/-- The ledger (R332 to R344): what each row enters. The overflow that was pending at reconciliation: assumption 65. -/
def Obligations.LedgerRowsTakeEffect : Prop :=
  ∀ (s : State), s.clocked = true →
    ((s.ledgerReady = false ∨ s.fab.tick < s.ledger.lastEntry + 40
        ∨ (s.ledger.restartCauses = [] ∧ s.ledger.buffer = [] ∧ s.ledger.overflow = [])) → exec .ledgerEntry s = .next s.after)
    ∧ (s.ledgerReady = true → s.ledger.lastEntry + 40 ≤ s.fab.tick →
      (∀ c r, s.ledger.restartCauses = c :: r →
        exec .ledgerEntry s = .next (({ s with ledger := { s.ledger with restartCauses := r } }).systemRec (2 + 256 * c) 0).after)
      ∧ (∀ h r, s.ledger.restartCauses = [] → s.ledger.buffer = h :: r →
        exec .ledgerEntry s = .next (({ s with ledger := { s.ledger with buffer := r } }).enterHand h).after
        ∧ s.SameBut [.objs, .mem, .ledger, .store] (({ s with ledger := { s.ledger with buffer := r } }).enterHand h)
        ∧ s.MemBut [.ledger] (({ s with ledger := { s.ledger with buffer := r } }).enterHand h))
      ∧ (∀ src n r, s.ledger.restartCauses = [] → s.ledger.buffer = [] → s.ledger.overflow = (src, n) :: r →
        exec .ledgerEntry s
          = .next (({ s with ledger := { s.ledger with overflow := r } }).enterCount src n flagOverflow (src * 2 ^ 56)).after))
    ∧ ((s.ledgerReady = false ∨ s.ledger.marks.head?.all s.markWaits = true) →
      exec .ledgerFirstMark s = .next s.after)
    ∧ (∀ m r, s.ledgerReady = true → s.ledger.marks = m :: r → s.markWaits m = false →
      let s0 := { s with ledger := { s.ledger with marks := r } }
      let hit := s.ledger.recents.find? (fun y => y.first.all (fun t => decide (t ≤ m.stamp.tick))
        && decide (m.stamp.tick ≤ y.last)
        && (s.readRec y.rseq).any (fun z => z.type == 1 && z.body / 2 ^ 24 == m.word / 2 ^ 24))
      (hit = none → exec .ledgerFirstMark s = .next s0.after)
      ∧ (∀ q x, hit = some q → s.readRec q.rseq = some x →
        let s1 := s0.writeBytes (recAddr q.rseq) ({ x with flags := x.flags ||| flagFirst }).bytes
        (s.readFF m.episode = none → exec .ledgerFirstMark s = .next s1.after)
        ∧ ∀ e j, s.readFF m.episode = some e → ffSlot m.episode (s.obj K.FF_BASE) = some j →
          exec .ledgerFirstMark s = .next (s1.writeBytes (ffAddr j) ({ e with rseq := q.rseq }).bytes).after))
    ∧ ((s.ledgerReady = false ∨ s.ledger.link = none) → exec .ledgerLink s = .next s.after)
    ∧ (∀ l, s.ledgerReady = true → s.ledger.link = some l →
      ∃ u, exec .ledgerLink s = .next u.after ∧ s.SameBut [.mem, .store] u
        ∧ ((s.ledger.recents.map (fun q => recAddr q.rseq)).Nodup →
          ∀ q x, q ∈ s.ledger.recents → q.inSpan l = true → s.readRec q.rseq = some x →
            u.readBytes (recAddr q.rseq) 64 = (s.linked x).bytes)
        ∧ (∀ a, (∀ q ∈ s.ledger.recents, q.inSpan l = true → a < recAddr q.rseq ∨ recAddr q.rseq + 64 ≤ a) →
            memByte u.mem a = memByte s.mem a))
    ∧ ((s.ledger.reconciling = false ∨ s.ledger.suspended = true ∨ s.coresUp = false ∨ s.store.recalling = true ∨ s.phase =
        .recall) →
      exec .ledgerReconcile s = .next s.after)
    ∧ (s.ledger.reconciling = true → s.ledger.suspended = false → s.coresUp = true → s.store.recalling = false →
      (s.phase = .cores ∨ s.phase = .joining ∨ s.phase = .running) →
      ∃ u, exec .ledgerReconcile s = .next u.after ∧ s.SameBut [.objs, .mem, .ledger, .store] u ∧ s.MemBut [.ledger] u ∧
          u.ledger.reconciling = false
        ∧ u.ledger.overflow = []
        ∧ u.wide K.ENTERED = (s.ledger.recalledHanded + s.ledger.overflowPending) % 2 ^ 64)

/-- Verification (R385), application (R387), activation (R391, R392), trial (R394 to R396, R398). -/
def Obligations.UpdateRowsTakeEffect : Prop :=
  ∀ (s : State), s.clocked = true →
    ((s.upd.state ≠ .verifying ∨ s.coresUp = false) → exec .verifyDone s = .next s.after)
    ∧ (s.upd.state = .verifying → s.coresUp = true →
      ∃ u, exec .verifyDone s = .next u.after ∧ s.SameBut [.objs, .coll, .upd] u
        ∧ (u.upd.state = .verified ∨ u.upd.state = .failed)
        ∧ (ecdsaVerify (s.mf 21 1) (sha384 (s.readBytes manifestAt 192 ++ s.readBytes (manifestAt + 512) (4 * s.mf 6 2)))
              (s.readBytes (manifestAt + 192) 96) = false →
            u.upd.state = .failed ∧ u.obj K.UPD_REASON = 1 ∧ u.coll = (s.raise 0x80 0x03 0x010000).coll))
    ∧ ((s.upd.state ≠ .applying ∨ s.upd.etchPosted = true ∨ s.coresUp = false) → exec .applyOutputDone s = .next s.after)
    ∧ (s.upd.state = .applying → s.upd.etchPosted = false → s.coresUp = true →
      ∃ u, exec .applyOutputDone s = .next u.after ∧ s.SameBut [.objs, .mem, .lanes, .coll, .store, .otherArea, .loader, .upd] u
        ∧ ((u.upd.state = .failed ∧ u.upd.etchPosted = false) ∨ (u.upd.state = .applying ∧ u.upd.etchPosted = true)))
    ∧ ((s.upd.state ≠ .scheduled ∨ s.upd.act.any (fun a => s.reached a.1 a.2) = false) →
      exec .activation s = .next s.after)
    ∧ (∀ b k, s.upd.act = some (b, k) → s.upd.state = .scheduled → s.reached b k = true →
      (s.onReserve = true →
        ∃ u, exec .activation s = .next u.after ∧ s.SameBut [.objs, .upd] u
          ∧ u.upd = { s.upd with act := none, state := .applied } ∧ u.obj K.UPD_REASON = 7)
      ∧ (s.onReserve = false →
        ∃ u, exec .activation s = .next u.after ∧ s.SameBut [.objs, .store, .cores, .loader, .upd] u
          ∧ u.upd = { s.upd with act := none }
          ∧ u.loader = s.loader.write { s.record with pending := some (1 - s.record.active), trial := 1, ran := false }
          ∧ u.cores.hold = some (s.cores.hold.getD .activation)))
    ∧ (exec .confirmSpanEnd s
      = .next (if s.upd.state = .trial ∧ s.coresUp = true ∧ s.upd.startAt + usTicks (s.obj K.CONFIRM_SPAN) ≤ s.fab.tick then
          ({ s with upd := { s.upd with health := s.upd.health ||| 2 ^ 0 } }).after
        else s.after))
    ∧ ((s.upd.state ≠ .trial ∨ s.coresUp = false ∨ s.upd.health ≠ 15) → exec .confirmation s = .next s.after)
    ∧ (s.upd.state = .trial → s.coresUp = true → s.upd.health = 15 →
      let r := s.record
      let b := 1 - r.active
      let r1 := (r.setBank b { r.bank b with state := .confirmed }).setBank r.active { r.bank r.active with state := .superseded }
      ∃ u, exec .confirmation s = .next u.after ∧ s.SameBut [.objs, .mem, .coll, .store, .loader, .upd] u ∧ u.upd.state = .idle
        ∧ u.loader = s.loader.write { r1 with
            active := b, pending := none, trial := 0, ran := false, rollbackMin := max r.rollbackMin (r.bank b).rollback })
    ∧ ((s.upd.state ≠ .trial ∨ s.coresUp = false ∨ s.fab.tick < s.upd.startAt + usTicks (s.obj K.TRIAL_TIME)) →
      exec .trialTimeEnd s = .next s.after)
    ∧ (s.upd.state = .trial → s.coresUp = true → s.upd.startAt + usTicks (s.obj K.TRIAL_TIME) ≤ s.fab.tick →
      ∃ u, exec .trialTimeEnd s = .next u.after ∧ s.SameBut [.objs, .coll, .store, .cores, .loader] u
        
        ∧ u.loader = { s.loader.write s.record.afterTrial with
            fell := s.loader.fell || decide (3 ≤ s.record.trial) }
        ∧ u.cores.hold = some .activation ∧ u.obj K.UPD_REASON = 8
        ∧ u.coll = (s.raise 0x80 0x05 (8 * 65536 + s.record.trial)).coll
        ∧ (3 ≤ s.record.trial → s.record.afterTrial.pending = none)
        ∧ (s.record.trial < 3 → s.record.afterTrial.trial = s.record.trial + 1 ∧ s.record.afterTrial.pending = s.record.pending))
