theorem same_ledger_cores {L : Nat} {z s : State} (hL : 640 &&& L = 640)
    (ledger_ : Ledger) (cores_ : Cores) :
    Agree L z { s with ledger := ledger_, cores := cores_ } ↔ Agree L z s :=
  ⟨fun h => ⟨h.pending, h.phase, h.fab, h.objs, h.mem, h.lanes, h.coll, bit_of_sub (by decide) hL, h.store,
    bit_of_sub (by decide) hL, h.conv, h.cap, h.ring, h.activeArea, h.otherArea, h.input, h.rails, h.seq, h.pmb, h.railWins,
    h.live, h.margins, h.stips, h.sinks, h.gov, h.feeds, h.convoy, h.loader, h.upd, h.hosts, h.power, h.dwellFrom, h.supplies,
    h.vioClass, h.startClk, h.resetCause, h.filterClk, h.frozen, h.freezeLow, h.frz, h.ticked, h.cells⟩, fun h => ⟨h.pending,
    h.phase, h.fab, h.objs, h.mem, h.lanes, h.coll, bit_of_sub (by decide) hL, h.store, bit_of_sub (by decide) hL, h.conv, h.cap,
    h.ring, h.activeArea, h.otherArea, h.input, h.rails, h.seq, h.pmb, h.railWins, h.live, h.margins, h.stips, h.sinks, h.gov,
    h.feeds, h.convoy, h.loader, h.upd, h.hosts, h.power, h.dwellFrom, h.supplies, h.vioClass, h.startClk, h.resetCause,
    h.filterClk, h.frozen, h.freezeLow, h.frz, h.ticked, h.cells⟩⟩

theorem same_ledger_ring {L : Nat} {z s : State} (hL : 4224 &&& L = 4224)
    (ledger_ : Ledger) (ring_ : Ring) :
    Agree L z { s with ledger := ledger_, ring := ring_ } ↔ Agree L z s :=
  ⟨fun h => ⟨h.pending, h.phase, h.fab, h.objs, h.mem, h.lanes, h.coll, bit_of_sub (by decide) hL, h.store, h.cores, h.conv,
    h.cap, bit_of_sub (by decide) hL, h.activeArea, h.otherArea, h.input, h.rails, h.seq, h.pmb, h.railWins, h.live, h.margins,
    h.stips, h.sinks, h.gov, h.feeds, h.convoy, h.loader, h.upd, h.hosts, h.power, h.dwellFrom, h.supplies, h.vioClass,
    h.startClk, h.resetCause, h.filterClk, h.frozen, h.freezeLow, h.frz, h.ticked, h.cells⟩, fun h => ⟨h.pending, h.phase, h.fab,
    h.objs, h.mem, h.lanes, h.coll, bit_of_sub (by decide) hL, h.store, h.cores, h.conv, h.cap, bit_of_sub (by decide) hL,
    h.activeArea, h.otherArea, h.input, h.rails, h.seq, h.pmb, h.railWins, h.live, h.margins, h.stips, h.sinks, h.gov, h.feeds,
    h.convoy, h.loader, h.upd, h.hosts, h.power, h.dwellFrom, h.supplies, h.vioClass, h.startClk, h.resetCause, h.filterClk,
    h.frozen, h.freezeLow, h.frz, h.ticked, h.cells⟩⟩

theorem same_loader_upd {L : Nat} {z s : State} (hL : 402653184 &&& L = 402653184)
    (loader_ : Loader) (upd_ : Upd) :
    Agree L z { s with loader := loader_, upd := upd_ } ↔ Agree L z s :=
  ⟨fun h => ⟨h.pending, h.phase, h.fab, h.objs, h.mem, h.lanes, h.coll, h.ledger, h.store, h.cores, h.conv, h.cap, h.ring,
    h.activeArea, h.otherArea, h.input, h.rails, h.seq, h.pmb, h.railWins, h.live, h.margins, h.stips, h.sinks, h.gov, h.feeds,
    h.convoy, bit_of_sub (by decide) hL, bit_of_sub (by decide) hL, h.hosts, h.power, h.dwellFrom, h.supplies, h.vioClass,
    h.startClk, h.resetCause, h.filterClk, h.frozen, h.freezeLow, h.frz, h.ticked, h.cells⟩, fun h => ⟨h.pending, h.phase, h.fab,
    h.objs, h.mem, h.lanes, h.coll, h.ledger, h.store, h.cores, h.conv, h.cap, h.ring, h.activeArea, h.otherArea, h.input,
    h.rails, h.seq, h.pmb, h.railWins, h.live, h.margins, h.stips, h.sinks, h.gov, h.feeds, h.convoy, bit_of_sub (by decide) hL,
    bit_of_sub (by decide) hL, h.hosts, h.power, h.dwellFrom, h.supplies, h.vioClass, h.startClk, h.resetCause, h.filterClk,
    h.frozen, h.freezeLow, h.frz, h.ticked, h.cells⟩⟩
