theorem State.startTrial_same {L : Nat} {z s : State} (hL : 402653248 &&& L = 402653248) (h : Agree L z s)  :
    Agree L z (State.startTrial s) := by
  have q0 : 134217728 &&& L = 134217728 := sub_trans rfl hL
  have q1 : 64 &&& L = 64 := sub_trans rfl hL
  have r0 : 268435456 &&& L = 268435456 := sub_trans rfl hL
  unfold State.startTrial
  repeat' (first
      | intro _ | with_reducible exact h | with_reducible assumption | with_reducible apply State.writeRecord_same q0
      | with_reducible apply State.raise_same q1 | with_reducible apply same_ite | with_reducible apply same_foldl
      | with_reducible apply same_foldl_fst | simp only [same_upd r0] | split)

theorem State.trialFail_same {L : Nat} {z s : State} (hL : 134218568 &&& L = 134218568) (h : Agree L z s) (reason : Nat) :
    Agree L z (State.trialFail s reason) := by
  have q0 : 134218056 &&& L = 134218056 := sub_trans rfl hL
  have q1 : 512 &&& L = 512 := sub_trans rfl hL
  unfold State.trialFail
  repeat' (first
      | intro _ | with_reducible exact h | with_reducible assumption | with_reducible apply State.trialLost_same q0
      | with_reducible apply State.holdCores_same q1 | with_reducible apply same_ite | with_reducible apply same_foldl
      | with_reducible apply same_foldl_fst | split)

theorem State.bootPower_same {L : Nat} {z s : State} (hL : 2199425909592 &&& L = 2199425909592) (h : Agree L z s) (lost : Bool) :
    Agree L z (State.bootPower s lost) := by
  have q0 : 2199425909080 &&& L = 2199425909080 := sub_trans rfl hL
  have q1 : 134218056 &&& L = 134218056 := sub_trans rfl hL
  have q2 : 402653248 &&& L = 402653248 := sub_trans rfl hL
  have q3 : 134218568 &&& L = 134218568 := sub_trans rfl hL
  unfold State.bootPower
  repeat' (first
      | intro _ | with_reducible exact h | with_reducible assumption | with_reducible apply State.fellBack_same q0
      | with_reducible apply State.trialLost_same q1 | with_reducible apply State.startTrial_same q2
      | with_reducible apply State.trialFail_same q3 | with_reducible apply same_ite | with_reducible apply same_foldl
      | with_reducible apply same_foldl_fst | split)

theorem State.phaseSettle_same {L : Nat} {z s : State} (hL : 2199425910618 &&& L = 2199425910618) (h : Agree L z s)  :
    Agree L z (State.phaseSettle s) := by
  have q0 : 2199425909592 &&& L = 2199425909592 := sub_trans rfl hL
  have r0 : 1026 &&& L = 1026 := sub_trans rfl hL
  unfold State.phaseSettle
  repeat' (first
      | intro _ | with_reducible exact h | with_reducible assumption | with_reducible apply State.bootPower_same q0
      | with_reducible apply same_ite | with_reducible apply same_foldl | with_reducible apply same_foldl_fst
      | simp only [same_phase_conv r0] | split)

theorem State.trimGrants_same {L : Nat} {z s : State} (hL : 25166152 &&& L = 25166152) (h : Agree L z s) (fuel : Nat)
    (levels : List Nat) (need : Nat) (count : Nat) (report : Bool) :
    Agree L z (State.trimGrants fuel s levels need count report).1 := by
  have q1 := sub_trans (a := 8388608) rfl hL
  induction fuel generalizing s levels need with
  | zero => unfold State.trimGrants; exact h
  | succ f ih =>
    cases levels with
    | nil => unfold State.trimGrants; exact h
    | cons l rest =>
      unfold State.trimGrants
      split
      · exact h
      · split
        · exact ih h _ _
        · dsimp only
          apply ih
          apply same_ite
          · exact State.raise_same (sub_trans rfl hL) (State.bump_same (sub_trans rfl hL) (State.setSink_same (sub_trans rfl hL) (State.freePower_same (sub_trans rfl hL) h _ _) _ _) _) _ _ _
          · exact State.bump_same (sub_trans rfl hL) (State.setSink_same (sub_trans rfl hL) (State.freePower_same (sub_trans rfl hL) h _ _) _ _) _

theorem State.takeForReserve_same {L : Nat} {z s : State} (hL : 25166152 &&& L = 25166152) (h : Agree L z s) (need : Nat) :
    Agree L z (State.takeForReserve s need).1 := by
  have r0 : 16777216 &&& L = 16777216 := sub_trans rfl hL
  unfold State.takeForReserve
  repeat' (first
      | intro _ | with_reducible exact h | with_reducible assumption | with_reducible apply State.trimGrants_same hL
      | with_reducible apply same_ite | with_reducible apply same_foldl | with_reducible apply same_foldl_fst
      | simp only [same_gov r0] | split)

theorem State.setReserve_same {L : Nat} {z s : State} (hL : 25166152 &&& L = 25166152) (h : Agree L z s) (v : Nat) :
    Agree L z (State.setReserve s v) := by
  have r0 : 16777216 &&& L = 16777216 := sub_trans rfl hL
  unfold State.setReserve
  repeat' (first
      | intro _ | with_reducible exact h | with_reducible assumption | with_reducible apply State.takeForReserve_same hL
      | with_reducible apply same_ite | with_reducible apply same_foldl | with_reducible apply same_foldl_fst
      | simp only [same_gov r0] | split)

theorem State.reserveReview_same {L : Nat} {z s : State} (hL : 25166152 &&& L = 25166152) (h : Agree L z s)  :
    Agree L z (State.reserveReview s) := by
  have r0 : 16777216 &&& L = 16777216 := sub_trans rfl hL
  unfold State.reserveReview
  repeat' (first
      | intro _ | with_reducible exact h | with_reducible assumption | with_reducible apply State.setReserve_same hL
      | with_reducible apply same_ite | with_reducible apply same_foldl | with_reducible apply same_foldl_fst
      | simp only [same_gov r0] | split)

theorem State.reviewStandby_same {L : Nat} {z s : State} (hL : 8388608 &&& L = 8388608) (h : Agree L z s)  :
    Agree L z (State.reviewStandby s) := by
  unfold State.reviewStandby
  repeat' (first
      | intro _ | with_reducible exact h | with_reducible assumption | with_reducible apply State.setSink_same hL
      | with_reducible apply same_ite | with_reducible apply same_foldl | with_reducible apply same_foldl_fst | split)

theorem State.governed_same {L : Nat} {z s : State} (hL : 25166152 &&& L = 25166152) (h : Agree L z s)  :
    Agree L z (State.governed s) := by
  have q1 : 8388608 &&& L = 8388608 := sub_trans rfl hL
  unfold State.governed
  repeat' (first
      | intro _ | with_reducible exact h | with_reducible assumption | with_reducible apply State.reserveReview_same hL
      | with_reducible apply State.reviewStandby_same q1 | with_reducible apply same_ite | with_reducible apply same_foldl
      | with_reducible apply same_foldl_fst | split)

theorem State.setHealth_same {L : Nat} {z s : State} (hL : 268435456 &&& L = 268435456) (h : Agree L z s) (bit : Nat) :
    Agree L z (State.setHealth s bit) := by
  have r0 : 268435456 &&& L = 268435456 := sub_trans rfl hL
  unfold State.setHealth
  repeat' (first
      | intro _ | with_reducible exact h | with_reducible assumption | with_reducible apply same_ite
      | with_reducible apply same_foldl | with_reducible apply same_foldl_fst | simp only [same_upd r0] | split)

theorem State.healthSettle_same {L : Nat} {z s : State} (hL : 268435456 &&& L = 268435456) (h : Agree L z s)  :
    Agree L z (State.healthSettle s) := by
  unfold State.healthSettle
  repeat' (first
      | intro _ | with_reducible exact h | with_reducible assumption | with_reducible apply State.setHealth_same hL
      | with_reducible apply same_ite | with_reducible apply same_foldl | with_reducible apply same_foldl_fst | split)
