theorem State.pruneRecents_same {L : Nat} {z s : State} (hL : 128 &&& L = 128) (h : Agree L z s)  :
    Agree L z (State.pruneRecents s) := by
  have r0 : 128 &&& L = 128 := sub_trans rfl hL
  unfold State.pruneRecents
  repeat' (first
      | intro _ | with_reducible exact h | with_reducible assumption | with_reducible apply same_ite
      | with_reducible apply same_foldl | with_reducible apply same_foldl_fst | simp only [same_ledger r0] | split)

theorem State.wideSet_same {L : Nat} {z s0 : State} (hL : 264 &&& L = 264) (h : Agree L z s0) (key : Nat) (v : Nat) :
    Agree L z (State.wideSet s0 key v) := by
  unfold State.wideSet
  repeat' (first
      | intro _ | with_reducible exact h | with_reducible assumption | with_reducible apply State.finishCarry_same hL
      | with_reducible apply State.setPers_same hL | with_reducible apply same_ite | with_reducible apply same_foldl
      | with_reducible apply same_foldl_fst | split)

theorem State.retireOldest_same {L : Nat} {z s : State} (hL : 264 &&& L = 264) (h : Agree L z s)  :
    Agree L z (State.retireOldest s) := by
  unfold State.retireOldest
  repeat' (first
      | intro _ | with_reducible exact h | with_reducible assumption | with_reducible apply State.wideAdd_same hL
      | with_reducible apply State.wideSet_same hL | with_reducible apply State.setPers_same hL | with_reducible apply same_ite
      | with_reducible apply same_foldl | with_reducible apply same_foldl_fst | split)

theorem State.newRec_same {L : Nat} {z s : State} (hL : 35184372089240 &&& L = 35184372089240) (h : Agree L z s) (f : Rec → Rec)
    (tick : Nat) :
    Agree L z (State.newRec s f tick) := by
  have q0 : 264 &&& L = 264 := sub_trans rfl hL
  have q1 : 264 &&& L = 264 := sub_trans rfl hL
  have q2 : 128 &&& L = 128 := sub_trans rfl hL
  have q3 : 264 &&& L = 264 := sub_trans rfl hL
  have r0 : 128 &&& L = 128 := sub_trans rfl hL
  have w0 : 35184372089104 &&& L = 35184372089104 := sub_trans rfl hL
  have w1 : 35184372089104 &&& L = 35184372089104 := sub_trans rfl hL
  unfold State.newRec
  repeat' (first
      | intro _ | with_reducible exact h | with_reducible assumption | with_reducible apply State.wideAdd_same q0
      | with_reducible apply State.setPers_same q1 | with_reducible apply State.pruneRecents_same q2
      | with_reducible apply State.retireOldest_same q3 | with_reducible apply writeRec_same w0
      | with_reducible apply writeBlank_same w1 | with_reducible apply same_ite | with_reducible apply same_foldl
      | with_reducible apply same_foldl_fst | simp only [same_ledger r0] | split)

theorem State.systemRec_same {L : Nat} {z s : State} (hL : 35184372089240 &&& L = 35184372089240) (h : Agree L z s) (body : Nat)
    (count : Nat) :
    Agree L z (State.systemRec s body count) := by
  unfold State.systemRec
  repeat' (first
      | intro _ | with_reducible exact h | with_reducible assumption | with_reducible apply State.newRec_same hL
      | with_reducible apply same_ite | with_reducible apply same_foldl | with_reducible apply same_foldl_fst | split)

theorem State.restartRecs_same {L : Nat} {z s : State} (hL : 35184372089240 &&& L = 35184372089240) (h : Agree L z s)  :
    Agree L z (State.restartRecs s) := by
  have r0 : 128 &&& L = 128 := sub_trans rfl hL
  unfold State.restartRecs
  repeat' (first
      | intro _ | with_reducible exact h | with_reducible assumption | with_reducible apply State.systemRec_same hL
      | with_reducible apply same_ite | with_reducible apply same_foldl | with_reducible apply same_foldl_fst
      | simp only [same_ledger r0] | split)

Assignment
What you return should be the lines from the beginning of the records through the one that contains "m.word / 2 ^ 24))", repeated exactly and with no additions.

Response to the task
/-- The ledger (R332 to R344): what each row enters. The overflow that was pending at reconciliation: assumption 65. -/
def Obligations.LedgerRowsTakeEffect : Prop :=
  ∀ (s : State), s.clocked = true →
    ((s.ledgerReady = false ∨ s.fab.tick < s.ledger.lastEntry + 40
        ∨ (s.ledger.restartCauses = [] ∧ s.ledger.buffer = [] ∧ s.ledger.overflow = [])) → exec .ledgerEntry s = .next s.after)
    ∧ (s.ledgerReady = true → s.ledger.lastEntry + 40 ≤ s.fab.tick →
      (∀ c r, s.ledger.restartCauses = c :: r →
        exec .ledgerEntry s = .next (({ s with ledger := { s.ledger with restartCauses := r } }).systemRec (2 + 256 * c) 0).after)
      ∧ (∀ h r, s.ledger.restartCauses = [] → s.ledger.buffer = h :: r →
        exec .ledgerEntry s = .next (({ s with ledger := { s.ledger with buffer := r } }).enterHand h).after
        ∧ s.SameBut [.objs, .mem, .ledger, .store] (({ s with ledger := { s.ledger with buffer := r } }).enterHand h)
        ∧ s.MemBut [.ledger] (({ s with ledger := { s.ledger with buffer := r } }).enterHand h))
      ∧ (∀ src n r, s.ledger.restartCauses = [] → s.ledger.buffer = [] → s.ledger.overflow = (src, n) :: r →
        exec .ledgerEntry s
          = .next (({ s with ledger := { s.ledger with overflow := r } }).enterCount src n flagOverflow (src * 2 ^ 56)).after))
    ∧ ((s.ledgerReady = false ∨ s.ledger.marks.head?.all s.markWaits = true) →
      exec .ledgerFirstMark s = .next s.after)
    ∧ (∀ m r, s.ledgerReady = true → s.ledger.marks = m :: r → s.markWaits m = false →
      let s0 := { s with ledger := { s.ledger with marks := r } }
      let hit := s.ledger.recents.find? (fun y => y.first.all (fun t => decide (t ≤ m.stamp.tick))
        && decide (m.stamp.tick ≤ y.last)
        && (s.readRec y.rseq).any (fun z => z.type == 1 && z.body / 2 ^ 24 == m.word / 2 ^ 24))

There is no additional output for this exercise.